START Input data
-- ==== Sys2Proof/Machine/Rings.lean ====
section
/-!
DEFINITION. Rings, the doorbell page and completions (spec/04, R127 to R138, R154 to R157, R167), the task port (R164 to R166).
-/

namespace Sys2Proof.Machine

/-! ### Ring contexts -/

def State.modSq (s : State) (f i : Nat) (g : SqState → SqState) : State := s.modFn f (fun n => { n with sq := modNth g n.sq i })
def State.modCq (s : State) (f j : Nat) (g : CqState → CqState) : State := s.modFn f (fun n => { n with cq := modNth g n.cq j })
def State.modDb (s : State) (f : Nat) (g : DbState → DbState) : State := s.modFn f (fun n => { n with db := g n.db })

def State.dbEn (s : State) (f : Nat) : Bool := bitN (s.reg (Reg.F_RNG_CTL f)).toNat 0
def State.sleepEn (s : State) (f : Nat) : Bool := bitN (s.reg (Reg.F_RNG_CTL f)).toNat 1
/-- Ring pairs an instance may use. -/
def State.ringPairs (s : State) (f : Nat) : Nat := Cf.INS_T_LIMITS_rings s f

/-- Any ring of the function is enabled (R131). -/
def State.anyRing (s : State) (f : Nat) : Bool := (List.range 4).any (fun i => s.sqOn f i || s.cqOn f i)

/-- A ring's enable bit is cleared; an entry of it that is still being fetched will be dropped (R130). -/
def State.sqOff (s : State) (f i : Nat) : State :=
  State.setReg { s with reads := s.reads.map (fun r =>
      if r.kind = .entry i ∧ r.fn.toNat = f then { r with kind := .void } else r) }
    (Reg.F_SQ_CFG f i) (setFld (s.reg (Reg.F_SQ_CFG f i)) 0 1 0)
def State.cqOff (s : State) (f j : Nat) : State := s.setReg (Reg.F_CQ_CFG f j) (setFld (s.reg (Reg.F_CQ_CFG f j)) 0 1 0)

/-! ### Sleep and wake (R136 to R138) -/

/-- The device word of the doorbell page is written, at once or when the function may issue requests (R51, R54, R63, R131, R132). -/
def State.deviceWord (s : State) (f : Nat) : State := (s.modDb f (fun d => { d with wordDue := true })).pumpWord f

/-- The next fetch is due at once, and the interval then starts at poll_min (R133). -/
def State.fetchSoon (s : State) (f : Nat) : State :=
  s.modDb f (fun d => { d with dueNow := true, fresh := true, interval := Cf.RNG_POLL_min_us s })

/-- A sleeping function is woken (R137, R138). -/
def State.wakeFn (s : State) (f : Nat) : State :=
  if (s.getFn f).db.asleep then
    ((s.modDb f (fun d => { d with asleep := false, extra := false })).deviceWord f).fetchSoon f
  else s

/-! ### Enabling and disabling (R128 to R131) -/

/-- The first condition of Table 04-1 that an enable write breaks, for the word the context would hold. DESIGN CHOICE, log entry 25. -/
def State.enableErr (s : State) (f : Nat) (cq : Bool) (i : Nat) (w : Word) : Option Nat :=
  let base := if cq then s.cqBase f i else s.sqBase f i
  if s.ringPairs f ≤ i then some 1
  else if fld w 8 4 < 4 ∨ 12 < fld w 8 4 then some 2
  else if base % 4096 ≠ 0 then some 3
  else if (if cq then decide (fld w 16 4 = 0) else !s.cqOn f (fld w 16 2)) then some 4
  else if !s.dbEn f then some 8
  else if (s.getInst f).state ≠ .active then some 9
  else none

/-- The err field of a ring. -/
def State.setRingErr (s : State) (f : Nat) (cq : Bool) (i err : Nat) : State :=
  if cq then s.modCq f i (fun c => { c with err := err }) else s.modSq f i (fun q => { q with err := err })

def cfgKey (f : Nat) (cq : Bool) (i : Nat) : Nat := if cq then Reg.F_CQ_CFG f i else Reg.F_SQ_CFG f i

/-- RING_ENABLE (R128, R129): the other fields keep the value written; a broken condition leaves en at 0 and sets err. A write to an
enabled ring changes nothing (R130). DESIGN CHOICE, log entry 25. DEDUCED, log entry 26. -/
def execRingEnable (f : Func) (cq : Bool) (i : Fin 4) (v : Word) (s : State) : Host.Outcome State Fault Refusal :=
  .next (hostBar0 f.toNat s (fun s =>
    let n := f.toNat
    let k := cfgKey n cq i.val
    if bitN (s.reg k).toNat 0 then s.noteRsv k v
    else
      let s := s.storeReg k (setFld v 0 1 0)
      let w := s.reg k
      match s.enableErr n cq i.val w with
      | some e => (s.setRingErr n cq i.val e).logEv .ringRefused (some f) (e + 16 * i.val + 256 * b2n cq)
      | none =>
        let s := s.setReg k (setFld w 0 1 1)
        let s := if cq then s.modCq n i.val (fun _ => ⟨0, true, 0, 0, 0⟩) else s.modSq n i.val (fun _ => ⟨0, 0, 0, 0, false⟩)
        ((s.wakeFn n).fetchSoon n).pump))

/-- A CQ is still needed: an enabled SQ is bound to it, or a command in flight will complete to it (R130). -/
def State.cqNeeded (s : State) (f j : Nat) : Bool :=
  (List.range 4).any (fun i => s.sqOn f i && decide (s.sqCq f i = j)) ||
    s.cmds.any (fun c => decide (c.fn.toNat = f ∧ c.cq = j) && c.sq.isSome)

/-- RING_DISABLE (R130): fetching stops at once; a CQ still needed is refused with err 7. On a ring that is not enabled the word's
other fields are stored. -/
def execRingDisable (f : Func) (cq : Bool) (i : Fin 4) (v : Word) (s : State) : Host.Outcome State Fault Refusal :=
  .next (hostBar0 f.toNat s (fun s =>
    let n := f.toNat
    let k := cfgKey n cq i.val
    if bitN (s.reg k).toNat 0 then
      let s := s.noteRsv k v
      if cq && s.cqNeeded n i.val then
        (s.setRingErr n true i.val 7).logEv .ringRefused (some f) (7 + 16 * i.val + 256)
      else if cq then s.cqOff n i.val else s.sqOff n i.val
    else s.storeReg k (setFld v 0 1 0)))

/-- DB_EN_WRITE (R131, R133, R138): db_en is held while a ring is enabled; the write wakes the function. -/
def execDbEnWrite (f : Func) (v : Word) (s : State) : Host.Outcome State Fault Refusal :=
  .next (hostBar0 f.toNat s (fun s =>
    let n := f.toNat
    let k := Reg.F_RNG_CTL n
    let old := s.reg k
    let s := s.storeReg k (if s.anyRing n then setFld v 0 1 (fld old 0 1) else v)
    let s := s.wakeFn n
    (if !bitN old.toNat 0 && s.dbEn n then s.fetchSoon n else s).pump))

/-- WAKE (R137): a sleeping function wakes; a write while awake is counted. -/
def execWake (f : Func) (s : State) : Host.Outcome State Fault Refusal :=
  .next (hostBar0 f.toNat s (fun s =>
    if (s.getFn f.toNat).db.asleep then (s.wakeFn f.toNat).pump
    else s.modFn f.toNat (fun n => { n with spurious := inc16 n.spurious })))

/-! ### Doorbell fetches (R132 to R136) -/

/-- A doorbell fetch of the function is outstanding. -/
def State.fetching (s : State) (f : Nat) : Bool := s.reads.any (fun (r : DmaRead) => decide (r.kind = .doorbell ∧ r.fn.toNat = f))

/-- One fetch of bytes 0x00 to 0x1F of the page is issued. -/
def State.issueFetch (s : State) (f : Nat) : State :=
  (s.modDb f (fun d => { d with dueNow := false })).issueRead f (s.dbPage f) 32 .doorbell false

/-- The failed entry fetches of a function may be tried again: its polling interval has come (Table 04-11). -/
def State.retryEntries (s : State) (f : Nat) : State :=
  s.modFn f (fun n => { n with sq := n.sq.map (fun q => { q with hold := false }) })

/-- DOORBELL_FETCH (R133): the interval of a function expires. Of fetches due at one moment, the order is that of the commands.
DESIGN CHOICE, log entry 72. -/
def execDoorbellFetch (f : Func) (s : State) : Host.Outcome State Fault Refusal :=
  .next (whenServing s (fun s =>
    let n := f.toNat
    let d := (s.getFn n).db
    if s.dbEn n && s.canRead n && (!d.asleep || d.extra) then
      (let s := s.retryEntries n
       (if s.fetching n then s else s.issueFetch n).pump)
    else s))

/-- The next interval (R133). -/
def nextInterval (pollMin pollMax : Nat) (found : Bool) (cur : Nat) : Nat :=
  if found then pollMin else if pollMax < cur * 2 then pollMax else cur * 2

/-- A ring fault stops an SQ (R167). -/
def State.faultSq (s : State) (f i err : Nat) : State :=
  (((s.sqOff f i).modSq f i (fun q => { q with err := err })).setRngEvt f i).logEv .ringFault (some (BitVec.ofNat 8 f)) (err + 16 * i)

/-- A ring fault stops a CQ and every SQ bound to it (R167). -/
def State.faultCq (s : State) (f j err : Nat) : State :=
  let s := (((s.cqOff f j).modCq f j (fun c => { c with err := err })).setRngEvt f (4 + j)).logEv .ringFault
    (some (BitVec.ofNat 8 f)) (err + 16 * j + 256)
  forBelow 4 (fun i t => if t.sqOn f i && decide (t.sqCq f i = j) then t.faultSq f i err else t) s
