/-- Every valid unit of some blocks is read and moved. DESIGN CHOICE, log entry 21. -/
def State.moveAll (s : State) (role : Band.Role) (blocks : List (Nat × Nat)) : State :=
  forEach (s.liveIn blocks) (fun p t => if t.running then t.moveRead role p else t) s

/-- A block is taken out of its band and its valid units are moved; it is erased once the journal holds the moves (R237, R241). An open GC
band that holds it is closed first, so that nothing is moved into it. -/
def State.emptyBlock (s : State) (d b : Nat) : State :=
  let s := match s.openOf .gc with
    | some x => if x.blocks.contains (d, b) then s.closeBand x else s
    | none => s
  let s := State.mapBands s (fun x => if x.isOpen && x.blocks.contains (d, b) then { x with left := (d :: x.left).eraseDups } else x)
  let s := s.refill (fun p => decide (puaDie p = d ∧ puaBlock s.fss.ppb p = b))
  let s := s.moveAll .gc [(d, b)]
  if (s.block d b).use = .retired ∨ s.fss.solo.any (fun e => e.1 = d ∧ e.2.1 = b) then s
  else
    State.mapBands { s with fss := { s.fss with solo := s.fss.solo ++ [(d, b, s.fss.jMade)] } }
      (fun x => if x.blocks.contains (d, b) then { x with left := (d :: x.left).eraseDups } else x)

/-! ### Page programs -/

/-- A stripe has taken its last data page, and all of them report success. -/
def State.stripeEnded (s : State) (b : Band) (page : Nat) : Bool :=
  (decide (page < b.page) || b.nextPos.isNone || !b.isOpen) &&
    !(s.fss.fill ++ s.fss.progs).any (fun p =>
      b.blocks.contains (puaDie p.pua, puaBlock s.fss.ppb p.pua) && decide (puaPage s.fss.ppb p.pua = page))

/-- The parity pages of the stripes whose other pages are all programmed are issued (R216); a stripe whose parity die has failed keeps
none. -/
def State.issueParity (s : State) : State :=
  forEach s.fss.bands (fun b t =>
    forEach (b.bare.filter (fun page => t.stripeEnded b page)) (fun page u =>
      let e := nth (0, 0) (b.diesAt page) (b.parityOf page)
      if b.left.contains e.1 then u
      else { u with fss := { u.fss with
        progs := u.fss.progs ++ [⟨mkPua u.fss.ppb e.1 e.2 page 0, b.role, [], [], u.fss.quiesced⟩] } }) t) s

/-- The stripe of a parity page has its parity. -/
def State.parityDone (s : State) (pua : Nat) : State :=
  s.mapBands (fun b =>
    if b.blocks.contains (puaDie pua, puaBlock s.fss.ppb pua) then { b with bare := b.bare.filter (fun x => x ≠ puaPage s.fss.ppb pua) } else b)

/-- The reserved marks that journal entries or a root bring to NAND (R191, R194). -/
def State.durMark (s : State) (i unit arc : Nat) : State :=
  s.modInst i (fun r => { r with unitDur := max r.unitDur unit, arcDur := max r.arcDur arc })

/-- The root whose header page reports success is complete (R229): older system bands close (R230), and its reserved marks stand. -/
def State.rootLanded (s : State) : State :=
  match s.fss.rootWait with
  | none => s
  | some w =>
    let s := forEach (s.fss.bands.filter (fun b => decide (b.role = .system) && !b.isOpen)) (fun b t =>
      forEach b.blocks (fun e u => if (u.block e.1 e.2).use = .opened then u.setBlock e.1 e.2 { u.block e.1 e.2 with use := .closed } else u) t) s
    let s := forEach w.snap.inst (fun e t => t.durMark e.1 e.2.unitHigh e.2.arcHigh) s
    { s with fss := s.fss.rootLanded }

/-- A page reports success: its units are in NAND, a parity page completes its stripe, the header page of a root completes the root, and the
WRITEs whose last page it was are applied and complete. -/
def State.pageDone (s : State) (p : PageProg) : State :=
  let s := { s with fss := { s.fss with progs := s.fss.progs.filter (fun x => x.pua ≠ p.pua) } }
  let s := (s.storeUnits p.pua p.units).dieOk (puaDie p.pua)
  let s := if p.units.isEmpty then s.parityDone p.pua else s
  let s := if s.fss.rootWait.any (fun w => decide (w.pua / 4 = p.pua / 4)) then s.rootLanded else s
  (forEach p.cmds (fun id t => t.endWrite id) s).issueParity

/-- A page that its die is programming; a page queued while the store is quiesced is not (R231). -/
def State.programOf (s : State) (pua : Nat) : Option PageProg := s.fss.progs.find? (fun p => decide (p.pua = pua) && !p.queued)

/-- NAND_PAGE_PROGRAM_DONE (R216, R223, R229): a page reports success. -/
def execNandPageProgramDone (pua : Nat) (s : State) : Host.Outcome State Fault Refusal :=
  .next (whenRunning s (fun s =>
    match s.programOf pua with
    | some p => (s.pageDone p).pump
    | none => s))

/-- A role's number. -/
def roleOf (n : Fin 4) : Band.Role :=
  match n.val with
  | 0 => .host
  | 1 => .system
  | 2 => .gc
  | _ => .cold

/-- PAGE_WAIT_TIMEOUT (R223): the filling page of a role is programmed, its unused slots invalid. DESIGN CHOICE, log entry 2. -/
def execPageWaitTimeout (role : Fin 4) (s : State) : Host.Outcome State Fault Refusal :=
  .next (whenRunning s (fun s => if s.nandOpen then s.issuePage (roleOf role) else s))

/-- The rest of the present stripe of a band is left, with a die left out of every later one (R244). -/
def Band.skipDie (b : Band) (d : Nat) : Band := Band.turn { b with left := (d :: b.left).eraseDups }

/-- NAND_PROGRAM_FAIL (R240, R244): the page's units go to the next stripe of the band without that die, the page that fills is issued as it
is, and the block is retired. -/
def execNandProgramFail (pua : Nat) (s : State) : Host.Outcome State Fault Refusal :=
  .next (whenRunning s (fun s =>
    match s.programOf pua with
    | some p =>
      let d := puaDie pua
      let b := puaBlock s.fss.ppb pua
      let s := State.mapBands { s with fss := { s.fss with progs := s.fss.progs.filter (fun x => x.pua ≠ pua) } }
        (fun x => if x.blocks.contains (d, b) && x.isOpen then x.skipDie d else x)
      let s := if s.fss.fill.any (fun x => decide (x.role = p.role ∧ puaDie x.pua ≠ d)) then s.issuePage p.role else s
      ((s.retireBlock d b 1).rewriteAll p 0 p.units).issueParity
    | none => s))

/-! ### Erases -/

/-- A READ still needs a unit of a block. -/
def State.readsBlock (s : State) (d b : Nat) : Bool :=
  s.cmds.any (fun c => decide (eOp c.entry = some .read ∧ c.stage = .media) &&
    c.placed.any (fun e => isReal e.2.1 && decide (puaDie e.2.1 = d ∧ puaBlock s.fss.ppb e.2.1 = b)))

/-- A block leaves its band; a band without blocks is gone. -/
def State.unband (s : State) (d b : Nat) : State :=
  let l := s.fss.bands.map (fun x => { x with blocks := x.blocks.filter (fun e => e ≠ (d, b)) })
  { s with fss := { s.fss with bands := l.filter (fun x => !x.blocks.isEmpty) } }

/-- A block that a format left unerased ends its erase as its band opens (R236, R240). -/
def State.staleErased (s : State) (d b : Nat) (ok : Bool) : State :=
  let s := s.setBlock d b { s.block d b with erases := (s.block d b).erases + 1, stale := false }
  if ok then s else s.retireBlock d b 2

/-- NAND_ERASE_DONE (R236, R240): a block being erased becomes free, or is retired on a failure or at its erase limit. -/
def execNandEraseDone (die : Fin 16) (block : BitVec 16) (ok : Bool) (s : State) : Host.Outcome State Fault Refusal :=
  .next (whenRunning s (fun s =>
    let d := die.val
    let b := block.toNat
    if s.fss.quiesced then s
    else if (s.block d b).use = .opened ∧ (s.block d b).stale then (s.dieOk d).staleErased d b ok
    else if (s.block d b).use ≠ .erasing || s.readsBlock d b then s
    else
      let s := (s.unband d b).dieOk d
      let s := { s with fss := { s.fss with
        units := s.fss.units.filter (fun e => !decide (puaDie e.1 = d ∧ puaBlock s.fss.ppb e.1 = b)) } }
      let n := (s.block d b).erases + 1
      let s := s.setBlock d b ⟨.free, n, 0, false⟩
      if !ok then s.retireBlock d b 2
      else if Cf.FSS_WL_pe_limit s * 10 ≤ n then s.retireBlock d b 3
      else s))

/-! ### Unit reads (R206, R241, R242) -/

/-- The READs that wait for a unit go on. -/
def State.settleUnit (s : State) (pua st : Nat) : State :=
  (s.mapBlocks (fun _ e => decide (e.2.1 = pua ∧ e.2.2 = rdUnit)) (fun _ e => (e.1, e.2.1, st))).endReads

/-- The effects of one read of a unit: the READs that wait for it go on, REBUILT set for a unit rebuilt after a decode failure alone, and
a weak block is emptied (R241, R242). -/
def State.unitRead (s : State) (pua : Nat) (r : NandRead) : State :=
  match r with
  | .clean => s.settleUnit pua rdGood
  | .weak => (s.settleUnit pua rdGood).emptyBlock (puaDie pua) (puaBlock s.fss.ppb pua)
  | .retried => (s.settleUnit pua rdGood).recoverUnit .gc pua .retried
  | .rebuilt => (s.settleUnit pua rdRebuilt).recoverUnit .gc pua .rebuilt
  | .tagRebuilt => (s.settleUnit pua rdGood).recoverUnit .gc pua .tagRebuilt
  | .tagFailed => s.recoverUnit .gc pua .tagFailed
  | .lost => (s.recoverUnit .gc pua .lost).settleUnit pua rdLost
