/-- The rebuild ends: the drive holds the position; segments with a lost stripe are logged and stay pinned. -/
def State.endRebuild (s : State) (c : Cmd) (d p : Nat) : State :=
  let s := { s with arc := { s.arc with rebuilding := false, pos := modNth (fun _ => some p) s.arc.pos d, blank := modNth (fun _ => false) s.arc.blank d } }
  let s := forEach (s.fss.segs.filter (fun g => g.holding && (List.range g.blocks).all (fun k => g.verified.contains k) && !s.segVerified g)) (fun g t => t.note .segmentHeld g.num) s
  s.complete c stSuccess (s.arc.redone + s.arc.lost * 2 ^ 32) false

/-- STRIPE_REBUILD (R306): the first time the disc is examined and the structures are written; then stripes follow in ascending order,
each with the three present bodies as they were read, until the last recorded one. Archiving waits: no stripe begins, and one in
recording ends first. -/
def execStripeRebuild (id : Nat) (disc : Option DiscExam) (rebuilds : Nat) (reads : List (List (Option (List Byte)))) (s : State) :
    Host.Outcome State Fault Refusal :=
  .next (whenServing s (fun s =>
    match s.findCmd id with
    | none => s
    | some c =>
      let d := eByte c.entry 44
      if eOp c.entry ≠ some .rebuild then s
      else if c.stage = .media then
        let p := s.missingPos
        let (n, s) := State.rebuildStripes d p reads c.aux s
        let c := { c with aux := n }
        if s.arc.form ≤ n ∧ s.arc.going.isEmpty then ((s.setCmd c).endRebuild c d p).noteWaiting.settle else s.setCmd c
      else if !c.ready then s
      else if !s.rebuildOk (eArg0 c.entry) d disc then s.complete c stState (s.getInst 0).state.code false
      else
        let s := { s with arc := { s.arc with rebuilding := true, lost := 0, redone := 0 } }
        (s.rebuildStructs d s.missingPos (rebuilds + 1)).setCmd { c with stage := .media, aux := 0 }))

end Sys2Proof.Machine
end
END Input data
*Exercise instructions*:
What lines above hold the word "isEmpty"? List them all.

*Problem solution*:
  let s := if p.units.isEmpty then s.parityDone p.pua else s
  { s with fss := { s.fss with bands := l.filter (fun x => !x.blocks.isEmpty) } }
        if s.arc.form ≤ n ∧ s.arc.going.isEmpty then ((s.setCmd c).endRebuild c d p).noteWaiting.settle else s.setCmd c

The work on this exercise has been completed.